» **DATA FOR THIS EXERCISE**:

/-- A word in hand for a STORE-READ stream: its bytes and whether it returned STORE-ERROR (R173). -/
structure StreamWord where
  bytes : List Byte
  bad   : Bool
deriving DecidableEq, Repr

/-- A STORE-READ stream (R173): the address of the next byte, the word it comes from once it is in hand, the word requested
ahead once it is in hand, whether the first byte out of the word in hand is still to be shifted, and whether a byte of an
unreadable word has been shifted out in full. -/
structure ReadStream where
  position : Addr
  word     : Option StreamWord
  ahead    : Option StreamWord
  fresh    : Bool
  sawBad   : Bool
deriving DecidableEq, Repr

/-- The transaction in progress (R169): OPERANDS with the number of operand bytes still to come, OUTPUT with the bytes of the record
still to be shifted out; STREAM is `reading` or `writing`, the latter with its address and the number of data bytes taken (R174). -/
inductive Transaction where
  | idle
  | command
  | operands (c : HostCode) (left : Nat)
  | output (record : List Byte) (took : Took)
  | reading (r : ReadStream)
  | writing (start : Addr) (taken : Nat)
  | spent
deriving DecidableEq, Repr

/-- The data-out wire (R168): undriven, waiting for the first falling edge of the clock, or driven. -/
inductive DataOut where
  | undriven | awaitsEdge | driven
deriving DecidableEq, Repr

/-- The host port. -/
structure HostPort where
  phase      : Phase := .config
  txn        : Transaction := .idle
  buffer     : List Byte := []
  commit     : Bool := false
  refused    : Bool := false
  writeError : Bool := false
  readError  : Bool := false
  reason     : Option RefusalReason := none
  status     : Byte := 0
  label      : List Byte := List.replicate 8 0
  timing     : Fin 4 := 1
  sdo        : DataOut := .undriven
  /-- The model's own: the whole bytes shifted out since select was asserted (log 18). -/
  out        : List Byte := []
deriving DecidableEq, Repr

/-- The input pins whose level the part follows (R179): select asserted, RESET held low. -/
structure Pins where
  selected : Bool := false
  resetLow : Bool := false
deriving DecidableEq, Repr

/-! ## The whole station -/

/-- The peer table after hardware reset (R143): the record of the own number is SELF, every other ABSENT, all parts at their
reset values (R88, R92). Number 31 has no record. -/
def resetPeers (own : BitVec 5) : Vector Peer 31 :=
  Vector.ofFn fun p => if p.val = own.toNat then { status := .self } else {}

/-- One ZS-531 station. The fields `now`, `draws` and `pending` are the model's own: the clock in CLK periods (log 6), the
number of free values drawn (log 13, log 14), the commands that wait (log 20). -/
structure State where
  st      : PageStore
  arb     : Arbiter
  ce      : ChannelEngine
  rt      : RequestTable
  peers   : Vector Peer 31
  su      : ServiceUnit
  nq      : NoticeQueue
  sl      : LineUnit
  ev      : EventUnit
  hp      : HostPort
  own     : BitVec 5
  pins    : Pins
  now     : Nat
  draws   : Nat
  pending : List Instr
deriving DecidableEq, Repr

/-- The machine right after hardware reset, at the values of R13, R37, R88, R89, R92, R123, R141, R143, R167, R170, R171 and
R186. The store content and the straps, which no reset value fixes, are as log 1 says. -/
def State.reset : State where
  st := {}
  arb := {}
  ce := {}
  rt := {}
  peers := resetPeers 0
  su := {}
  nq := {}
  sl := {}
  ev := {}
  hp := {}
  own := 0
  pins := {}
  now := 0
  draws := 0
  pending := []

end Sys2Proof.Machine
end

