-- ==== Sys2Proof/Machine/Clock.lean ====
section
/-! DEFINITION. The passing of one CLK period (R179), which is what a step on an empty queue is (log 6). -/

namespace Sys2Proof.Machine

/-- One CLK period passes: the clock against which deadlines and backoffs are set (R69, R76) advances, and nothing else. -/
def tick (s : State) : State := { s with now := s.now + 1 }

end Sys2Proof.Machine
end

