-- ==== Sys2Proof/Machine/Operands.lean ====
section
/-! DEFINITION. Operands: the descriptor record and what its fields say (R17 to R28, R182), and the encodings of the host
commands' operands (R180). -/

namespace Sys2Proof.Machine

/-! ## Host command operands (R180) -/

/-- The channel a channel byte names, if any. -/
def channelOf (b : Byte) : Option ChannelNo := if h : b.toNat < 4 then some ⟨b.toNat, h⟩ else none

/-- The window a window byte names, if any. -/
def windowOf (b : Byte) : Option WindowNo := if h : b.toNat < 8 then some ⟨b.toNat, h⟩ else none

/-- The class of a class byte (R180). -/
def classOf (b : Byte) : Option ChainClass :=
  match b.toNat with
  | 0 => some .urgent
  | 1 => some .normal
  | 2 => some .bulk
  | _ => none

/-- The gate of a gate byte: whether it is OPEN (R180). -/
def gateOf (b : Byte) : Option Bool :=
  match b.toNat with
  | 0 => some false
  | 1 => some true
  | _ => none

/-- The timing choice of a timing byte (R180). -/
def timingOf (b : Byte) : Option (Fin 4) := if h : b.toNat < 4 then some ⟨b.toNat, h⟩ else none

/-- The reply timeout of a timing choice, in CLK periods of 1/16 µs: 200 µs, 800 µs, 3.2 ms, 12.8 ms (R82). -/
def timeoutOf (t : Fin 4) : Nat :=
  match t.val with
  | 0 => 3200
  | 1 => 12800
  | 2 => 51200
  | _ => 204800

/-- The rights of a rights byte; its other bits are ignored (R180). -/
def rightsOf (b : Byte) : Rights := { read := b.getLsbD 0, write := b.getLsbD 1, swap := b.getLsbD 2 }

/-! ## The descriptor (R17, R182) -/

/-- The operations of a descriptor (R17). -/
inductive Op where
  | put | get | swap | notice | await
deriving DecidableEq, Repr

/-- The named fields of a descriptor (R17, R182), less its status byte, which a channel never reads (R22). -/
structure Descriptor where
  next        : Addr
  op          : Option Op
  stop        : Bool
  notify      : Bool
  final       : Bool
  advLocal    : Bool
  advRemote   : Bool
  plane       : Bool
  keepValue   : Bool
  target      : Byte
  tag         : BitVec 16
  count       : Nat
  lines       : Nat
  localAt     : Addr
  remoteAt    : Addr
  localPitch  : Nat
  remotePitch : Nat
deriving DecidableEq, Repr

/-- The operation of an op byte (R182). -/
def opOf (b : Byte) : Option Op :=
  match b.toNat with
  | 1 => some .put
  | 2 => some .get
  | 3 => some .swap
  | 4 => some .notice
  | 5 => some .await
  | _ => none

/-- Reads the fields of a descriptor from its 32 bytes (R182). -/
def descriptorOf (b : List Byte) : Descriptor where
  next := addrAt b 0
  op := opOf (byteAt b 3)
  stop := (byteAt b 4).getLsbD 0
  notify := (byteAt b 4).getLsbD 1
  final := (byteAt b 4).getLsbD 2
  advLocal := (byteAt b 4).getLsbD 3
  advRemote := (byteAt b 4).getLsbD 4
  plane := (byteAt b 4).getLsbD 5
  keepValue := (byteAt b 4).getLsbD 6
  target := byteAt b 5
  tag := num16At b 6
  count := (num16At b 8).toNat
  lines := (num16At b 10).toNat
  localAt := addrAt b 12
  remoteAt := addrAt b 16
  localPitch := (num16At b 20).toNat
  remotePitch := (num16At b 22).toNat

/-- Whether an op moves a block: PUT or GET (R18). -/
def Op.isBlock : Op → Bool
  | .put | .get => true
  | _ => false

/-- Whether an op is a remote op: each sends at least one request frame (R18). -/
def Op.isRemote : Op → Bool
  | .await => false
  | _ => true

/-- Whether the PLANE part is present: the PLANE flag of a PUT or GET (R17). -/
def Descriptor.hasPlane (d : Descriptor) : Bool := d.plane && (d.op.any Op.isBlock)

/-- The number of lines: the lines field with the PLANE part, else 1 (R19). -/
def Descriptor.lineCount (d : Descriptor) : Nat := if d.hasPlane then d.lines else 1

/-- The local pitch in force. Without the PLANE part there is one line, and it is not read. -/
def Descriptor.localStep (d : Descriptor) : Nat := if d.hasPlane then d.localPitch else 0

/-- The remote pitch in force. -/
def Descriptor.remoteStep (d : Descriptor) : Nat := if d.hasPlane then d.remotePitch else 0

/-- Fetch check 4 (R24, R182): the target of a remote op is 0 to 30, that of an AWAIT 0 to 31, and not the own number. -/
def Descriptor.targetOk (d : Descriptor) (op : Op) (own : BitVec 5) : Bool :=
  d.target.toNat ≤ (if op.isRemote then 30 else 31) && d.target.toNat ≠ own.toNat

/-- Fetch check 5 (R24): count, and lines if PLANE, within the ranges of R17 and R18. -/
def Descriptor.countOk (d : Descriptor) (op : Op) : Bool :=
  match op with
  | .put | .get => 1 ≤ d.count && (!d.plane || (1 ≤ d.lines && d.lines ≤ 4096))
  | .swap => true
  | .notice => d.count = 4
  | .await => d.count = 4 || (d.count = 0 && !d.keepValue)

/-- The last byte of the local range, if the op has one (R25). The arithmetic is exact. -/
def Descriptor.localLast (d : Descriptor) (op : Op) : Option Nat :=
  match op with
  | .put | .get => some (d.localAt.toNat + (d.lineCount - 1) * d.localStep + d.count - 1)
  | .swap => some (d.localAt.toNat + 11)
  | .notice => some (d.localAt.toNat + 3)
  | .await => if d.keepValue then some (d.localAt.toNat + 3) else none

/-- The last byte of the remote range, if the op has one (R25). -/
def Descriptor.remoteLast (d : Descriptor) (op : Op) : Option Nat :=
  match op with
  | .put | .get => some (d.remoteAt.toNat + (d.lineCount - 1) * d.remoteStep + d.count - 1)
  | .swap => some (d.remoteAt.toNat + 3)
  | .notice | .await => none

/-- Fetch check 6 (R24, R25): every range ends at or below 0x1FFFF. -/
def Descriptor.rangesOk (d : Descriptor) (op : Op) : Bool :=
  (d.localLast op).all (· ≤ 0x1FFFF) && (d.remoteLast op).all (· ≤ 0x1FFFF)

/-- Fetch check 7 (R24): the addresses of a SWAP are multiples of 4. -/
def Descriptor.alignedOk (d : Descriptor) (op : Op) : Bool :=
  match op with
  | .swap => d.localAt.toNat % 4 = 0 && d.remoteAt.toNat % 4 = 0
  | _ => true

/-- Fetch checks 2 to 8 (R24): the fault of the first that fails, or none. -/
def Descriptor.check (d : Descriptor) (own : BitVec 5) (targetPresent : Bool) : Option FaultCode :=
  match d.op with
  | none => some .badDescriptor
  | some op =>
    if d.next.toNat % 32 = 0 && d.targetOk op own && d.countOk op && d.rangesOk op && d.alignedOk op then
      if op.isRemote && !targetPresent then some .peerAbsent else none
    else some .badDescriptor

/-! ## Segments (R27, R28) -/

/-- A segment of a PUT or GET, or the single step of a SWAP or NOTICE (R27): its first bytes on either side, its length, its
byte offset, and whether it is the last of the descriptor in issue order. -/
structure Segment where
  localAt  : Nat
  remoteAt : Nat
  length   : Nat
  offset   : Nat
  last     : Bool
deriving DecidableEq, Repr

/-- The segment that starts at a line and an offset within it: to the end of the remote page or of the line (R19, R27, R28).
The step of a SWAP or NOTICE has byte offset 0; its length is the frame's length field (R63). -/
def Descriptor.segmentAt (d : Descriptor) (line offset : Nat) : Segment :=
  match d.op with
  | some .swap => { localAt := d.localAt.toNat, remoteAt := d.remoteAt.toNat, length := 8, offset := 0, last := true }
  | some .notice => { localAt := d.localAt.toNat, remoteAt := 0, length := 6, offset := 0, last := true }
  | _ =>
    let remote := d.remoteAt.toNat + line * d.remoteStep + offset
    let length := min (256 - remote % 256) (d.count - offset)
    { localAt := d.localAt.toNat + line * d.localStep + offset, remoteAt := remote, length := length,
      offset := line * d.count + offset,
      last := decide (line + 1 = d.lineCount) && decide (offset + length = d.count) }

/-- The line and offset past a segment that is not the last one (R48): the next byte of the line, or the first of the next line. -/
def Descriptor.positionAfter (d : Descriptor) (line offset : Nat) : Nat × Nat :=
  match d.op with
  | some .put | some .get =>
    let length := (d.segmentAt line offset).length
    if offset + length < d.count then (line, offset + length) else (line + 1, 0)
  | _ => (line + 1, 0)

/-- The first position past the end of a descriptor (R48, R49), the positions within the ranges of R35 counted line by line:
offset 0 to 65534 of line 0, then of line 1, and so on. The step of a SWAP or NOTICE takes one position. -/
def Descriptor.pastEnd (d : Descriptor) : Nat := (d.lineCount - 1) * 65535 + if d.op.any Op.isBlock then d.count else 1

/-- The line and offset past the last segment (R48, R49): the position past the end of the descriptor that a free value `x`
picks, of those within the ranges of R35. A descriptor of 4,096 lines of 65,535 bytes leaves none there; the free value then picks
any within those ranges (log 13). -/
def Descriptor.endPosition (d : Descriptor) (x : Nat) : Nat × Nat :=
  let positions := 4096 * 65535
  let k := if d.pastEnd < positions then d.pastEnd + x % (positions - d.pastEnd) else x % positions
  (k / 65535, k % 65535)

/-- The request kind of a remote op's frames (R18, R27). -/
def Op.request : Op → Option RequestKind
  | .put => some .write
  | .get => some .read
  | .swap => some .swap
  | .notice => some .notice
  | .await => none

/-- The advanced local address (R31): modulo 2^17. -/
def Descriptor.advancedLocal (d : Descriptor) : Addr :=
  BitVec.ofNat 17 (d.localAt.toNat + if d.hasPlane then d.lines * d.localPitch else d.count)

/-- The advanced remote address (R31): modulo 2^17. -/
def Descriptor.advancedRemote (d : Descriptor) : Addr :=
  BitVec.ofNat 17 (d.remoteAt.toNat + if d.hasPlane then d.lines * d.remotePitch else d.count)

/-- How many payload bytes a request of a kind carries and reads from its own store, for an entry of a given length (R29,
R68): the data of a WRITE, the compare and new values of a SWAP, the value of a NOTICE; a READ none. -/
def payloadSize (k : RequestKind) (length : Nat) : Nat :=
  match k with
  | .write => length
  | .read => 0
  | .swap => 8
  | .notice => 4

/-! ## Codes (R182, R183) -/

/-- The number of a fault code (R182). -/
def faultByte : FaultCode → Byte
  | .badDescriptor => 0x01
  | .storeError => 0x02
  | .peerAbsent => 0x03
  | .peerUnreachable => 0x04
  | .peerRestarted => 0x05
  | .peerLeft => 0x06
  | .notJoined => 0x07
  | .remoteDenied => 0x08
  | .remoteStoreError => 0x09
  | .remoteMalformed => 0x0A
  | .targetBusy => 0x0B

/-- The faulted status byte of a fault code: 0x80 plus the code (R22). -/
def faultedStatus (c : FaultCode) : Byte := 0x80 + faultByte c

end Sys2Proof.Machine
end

* * *

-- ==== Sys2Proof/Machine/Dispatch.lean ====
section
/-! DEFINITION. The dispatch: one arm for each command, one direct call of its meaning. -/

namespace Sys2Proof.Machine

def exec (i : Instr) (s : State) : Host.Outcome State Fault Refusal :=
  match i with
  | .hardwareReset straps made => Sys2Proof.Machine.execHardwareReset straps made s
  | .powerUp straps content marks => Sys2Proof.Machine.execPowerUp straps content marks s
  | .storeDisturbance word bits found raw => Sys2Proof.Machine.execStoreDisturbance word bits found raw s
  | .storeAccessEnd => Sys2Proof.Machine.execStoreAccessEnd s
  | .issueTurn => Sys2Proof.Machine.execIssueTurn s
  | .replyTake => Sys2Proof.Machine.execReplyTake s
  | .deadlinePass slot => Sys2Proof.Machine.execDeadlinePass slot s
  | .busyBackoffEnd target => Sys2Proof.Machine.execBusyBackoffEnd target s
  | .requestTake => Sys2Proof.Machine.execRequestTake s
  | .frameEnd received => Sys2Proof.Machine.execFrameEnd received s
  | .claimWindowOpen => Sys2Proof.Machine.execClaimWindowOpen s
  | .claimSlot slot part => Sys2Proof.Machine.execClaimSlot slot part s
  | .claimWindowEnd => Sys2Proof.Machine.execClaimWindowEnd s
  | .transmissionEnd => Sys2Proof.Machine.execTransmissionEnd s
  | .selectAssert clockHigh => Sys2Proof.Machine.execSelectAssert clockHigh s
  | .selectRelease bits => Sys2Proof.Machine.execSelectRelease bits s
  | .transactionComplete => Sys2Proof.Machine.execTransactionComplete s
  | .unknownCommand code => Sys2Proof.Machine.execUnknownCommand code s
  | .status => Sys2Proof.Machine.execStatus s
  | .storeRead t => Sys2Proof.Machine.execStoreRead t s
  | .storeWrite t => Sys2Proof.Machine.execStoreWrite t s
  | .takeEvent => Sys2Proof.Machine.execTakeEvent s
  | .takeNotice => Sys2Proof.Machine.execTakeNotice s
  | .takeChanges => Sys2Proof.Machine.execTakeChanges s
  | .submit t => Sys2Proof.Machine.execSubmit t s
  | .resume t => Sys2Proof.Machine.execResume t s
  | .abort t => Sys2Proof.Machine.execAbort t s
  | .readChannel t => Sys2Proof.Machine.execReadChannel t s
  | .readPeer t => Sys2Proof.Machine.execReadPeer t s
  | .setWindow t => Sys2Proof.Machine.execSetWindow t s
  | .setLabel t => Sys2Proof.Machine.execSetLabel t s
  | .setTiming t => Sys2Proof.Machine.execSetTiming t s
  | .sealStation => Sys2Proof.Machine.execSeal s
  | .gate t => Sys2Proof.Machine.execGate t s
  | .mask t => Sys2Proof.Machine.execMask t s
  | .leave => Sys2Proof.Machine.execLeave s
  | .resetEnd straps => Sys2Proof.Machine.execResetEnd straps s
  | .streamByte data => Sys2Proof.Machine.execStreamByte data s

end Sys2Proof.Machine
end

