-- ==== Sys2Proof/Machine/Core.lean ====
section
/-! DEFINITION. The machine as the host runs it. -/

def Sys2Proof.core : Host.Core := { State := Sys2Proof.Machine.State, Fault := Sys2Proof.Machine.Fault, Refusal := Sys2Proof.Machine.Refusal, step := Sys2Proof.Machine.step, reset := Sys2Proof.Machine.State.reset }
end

» **WORK REQUEST**: The lines to return are those with the string "remotePitch" in them; copy each from the entries above.

» **ANSWER BOX**:
  remotePitch : Nat
  remotePitch := (num16At b 22).toNat
def Descriptor.remoteStep (d : Descriptor) : Nat := if d.hasPlane then d.remotePitch else 0
  BitVec.ofNat 17 (d.remoteAt.toNat + if d.hasPlane then d.lines * d.remotePitch else d.count)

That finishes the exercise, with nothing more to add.